OK, the attached log can't help us so much with the issue analysis.
Please catch the SIP packets between your ATA and Mitel. We need to see registration requests send and related responses from Mitel. I wish it will help to solve the problem.
08-14-2014 09:44 AM
08-20-2014 10:54 AM
08-20-2014 04:39 PM
There is no sucessfull registration catched in the file. SO I can't decide if registration has been lost prematurely or it has just expired.
Also, all files you supplied looks simmilar - they cover active T.38 fax call. No other type of call, no phone in idle state. Should I assume the issue manifests only during such type of call ? You didn't mention such condition ...
08-21-2014 01:30 PM
The SIP boxes in question only handle fax calls. At the beginning of the time represented in the trace, the box was registered. At the end, it was not registered, at least from the point of view of the registrar. I will do another trace.
08-21-2014 04:32 PM
It should start at REGISTER time (including the register itself) and should not end before the phone become unregistered AND active call has ended. It's not necesarry to catch the RTP ...
08-22-2014 08:33 AM
OK, I've got another capture in progress. The problem is that from the SPA's perspective, the call is still in progress.

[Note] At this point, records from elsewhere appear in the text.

-- ==== Sys2Proof/Laws/Ops.lean ====
section
/-! SUPPORT. What the reads of the latched command and of the frame can do. -/

namespace Sys2Proof.Machine

variable {G : Params} {s t : State} {c : CmdId} {e : CtEntry} {f : Frame}

@[simp] theorem defaultParams_table : defaultParams.table = commandTable := rfl

@[simp] theorem defaultParams_thermFn : defaultParams.thermFn = Config.thermFn := rfl

theorem withEntry_eq (k : CtEntry → Out) (hc : s.cmd = .holds c) (he : lookup G.table c = some e) :
    withEntry G s k = k e := by
  simp [withEntry, hc, he]

theorem withFrame_eq (k : Frame → Out) (hf : s.frame = .holds f) : withFrame s k = k f := by
  simp [withFrame, hf]

/-- A continuation of the mux that answers a next state was given the latched command's entry. -/
theorem withEntry_next {k : CtEntry → Out} (h : withEntry G s k = .next t) :
    ∃ c e, s.cmd = .holds c ∧ lookup G.table c = some e ∧ k e = .next t := by
  unfold withEntry at h
  split at h
  · cases h
  · split at h
    · cases h
    · exact ⟨_, _, ‹_›, ‹_›, h⟩

/-- A continuation of the frame register that answers a next state was given its content. -/
theorem withFrame_next {k : Frame → Out} (h : withFrame s k = .next t) :
    ∃ f, s.frame = .holds f ∧ k f = .next t := by
  unfold withFrame at h
  split at h
  · cases h
  · exact ⟨_, ‹_›, h⟩

end Sys2Proof.Machine
end

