/-- Every rule of the engine keeps the handshake: it presents an operation only where none is outstanding, and leaves a bus phase
only with the answer or by reset. -/
theorem took_portOk (hi : Inv G.table s) (h : s.portOk G.table) (htook : Took G ev s t) : t.portOk G.table := by
  cases htook with
  | reset => exact portOk_resetRegs hi h
  | accepted _ c a0 a1 a2 e hr he =>
    exact portOk_of_issued (outstanding_of_offBus h (onBus_eq_false_of_ready hr)) rfl rfl
  | refused _ c a0 a1 a2 hr he =>
    exact portOk_of_offBus (outstanding_of_offBus h (onBus_eq_false_of_ready hr)) rfl rfl
  | notSampled => exact h
  | ticked => exact portOk_countTick h
  | failed _ d hp => exact portOk_of_offBus (outstanding_note_answered hi h hp _) rfl rfl
  | wrote _ x c e f hp => exact portOk_of_offBus (outstanding_note_answered hi h (by rw [hp]; rfl) _) rfl rfl
  | readByte _ b x c e hp => exact portOk_of_offBus (outstanding_note_answered hi h (by rw [hp]; rfl) _) rfl rfl
  | discarded _ b x c e hp hc he =>
    exact portOk_of_issued (outstanding_note_answered hi h (by rw [hp]; rfl) _) rfl (tOp_issueBlock hc he)
  | readBlock _ x c e hp => exact portOk_of_offBus (outstanding_note_answered hi h (by rw [hp]; rfl) _) rfl rfl
  | unsolicited => exact h
  | endedWrite _ c e hp => exact portOk_of_offBus (outstanding_of_offBus h (by rw [hp]; rfl)) rfl rfl
  | toByte _ c e hp => exact portOk_of_issued (outstanding_of_offBus h (by rw [hp]; rfl)) rfl rfl
  | toBlock _ c e hp hd hc he =>
    exact portOk_of_issued (outstanding_of_offBus h (by rw [hp]; rfl)) rfl (tOp_issueBlock hc he)
  | heldOut _ hp => exact portOk_of_offBus (outstanding_of_offBus h (by rw [hp]; rfl)) rfl rfl
  | decoded _ c e v hp => exact portOk_of_offBus (outstanding_of_offBus h (by rw [hp]; rfl)) rfl rfl
  | notEnabled => exact h

/-- Settles O49: by the rules of the engine, with the invariant, which says that a bus phase presents an operation. -/
theorem stepsKeepTheTransportHandshake : Obligations.StepsKeepTheTransportHandshake := fun _ _ hi h hstep =>
  (step_invariant (fun s => Inv commandTable s ∧ s.portOk commandTable)
    (fun _ es ⟨hi, h⟩ => ⟨inv_setInputs hi es, h⟩)
    (fun _ _ _ ⟨hi, h⟩ htook => ⟨took_inv hi htook, took_portOk hi h htook⟩) ⟨hi, h⟩ hstep).2

/-- Settles O47: a reset of the reset registers gives the invariant, and nothing is presented or outstanding. -/
theorem resetMeetsTheInvariant : Obligations.ResetMeetsTheInvariant :=
  ⟨inv_resetRegs State.reset, rfl⟩

/-! ### No step reads an unwritten register -/

/-- The outcome is a next state, or a fault that only a transport outside its contract causes. -/
def KeepsContract (o : Out) : Prop := (∀ r, o ≠ .refused r) ∧ ∀ f, o = .fault f → f.ofTransport = true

The web interface shows "off hook".
08-22-2014 10:22 AM
If SPA claim off-hook, then fax is holding the line off-hook. The fax need to hang up the line. It can't be done by SPA.
08-26-2014 06:33 AM
08-26-2014 10:18 AM
Lets analyze. Both lines has been registered successfully (packets #13-#20) with expiration set to 3600seconds.
Registration has been renewed about 3570s later (packets #21-#28).
The registration has been successfully renewed so many times then. Successful incoming as well as outgoing calls has occurred several times in meantime.
Important part seems to start at #544. Incoming call to 774201 is diverted to 628 because of "user busy". But previous call has been disconnected so long time ago (#388-#407). So why the 774201 is busy ? Syslog&debug packets are not included in the packet dump, but I assume the fax is holding the line off-hook with no apparent reason. Similar session occurred three times.
But it doesn't affect the registration so we can ignore it.
No interesting event happened up to packet #1001. A device with IP 10.10.0.24 seems to flood the SPA by suspicious (and possibly malformed) T.38 UDPTL packets.
Not registration is still not lost, so even this can be ignored.
Mos suspicious part is starting at packet #1231. External PBX is attempting to setup incomming call, but upstream PBX decided to cancel it in ringing phase. SPA doesn't respond to such attempt. It's not so good, but it should not harm - upstream PBX should consider the dialog expired.
From packet #1245 we see attempt to setup another incoming call - such requests are not responded from SPA's side. The device seems to be dead. Although previous registration is not expired yet, the device is in wrong state and may claim anything - including it's not registered.
Well, what's now ?
I see several suspicious event that may cause device's abend.
At the first, the device's configuration related to T.38 seems to be broken. T.38 reinvite is attempted during almost all calls, but they are unsuccessful. If you are wishing for T.38 fax mode, the issue needs to be solved. Ask your VoIP provider for help as we can't know why the T.38 is rejected by them. If no T.38 is supported then it should be deconfigured on SPA's side.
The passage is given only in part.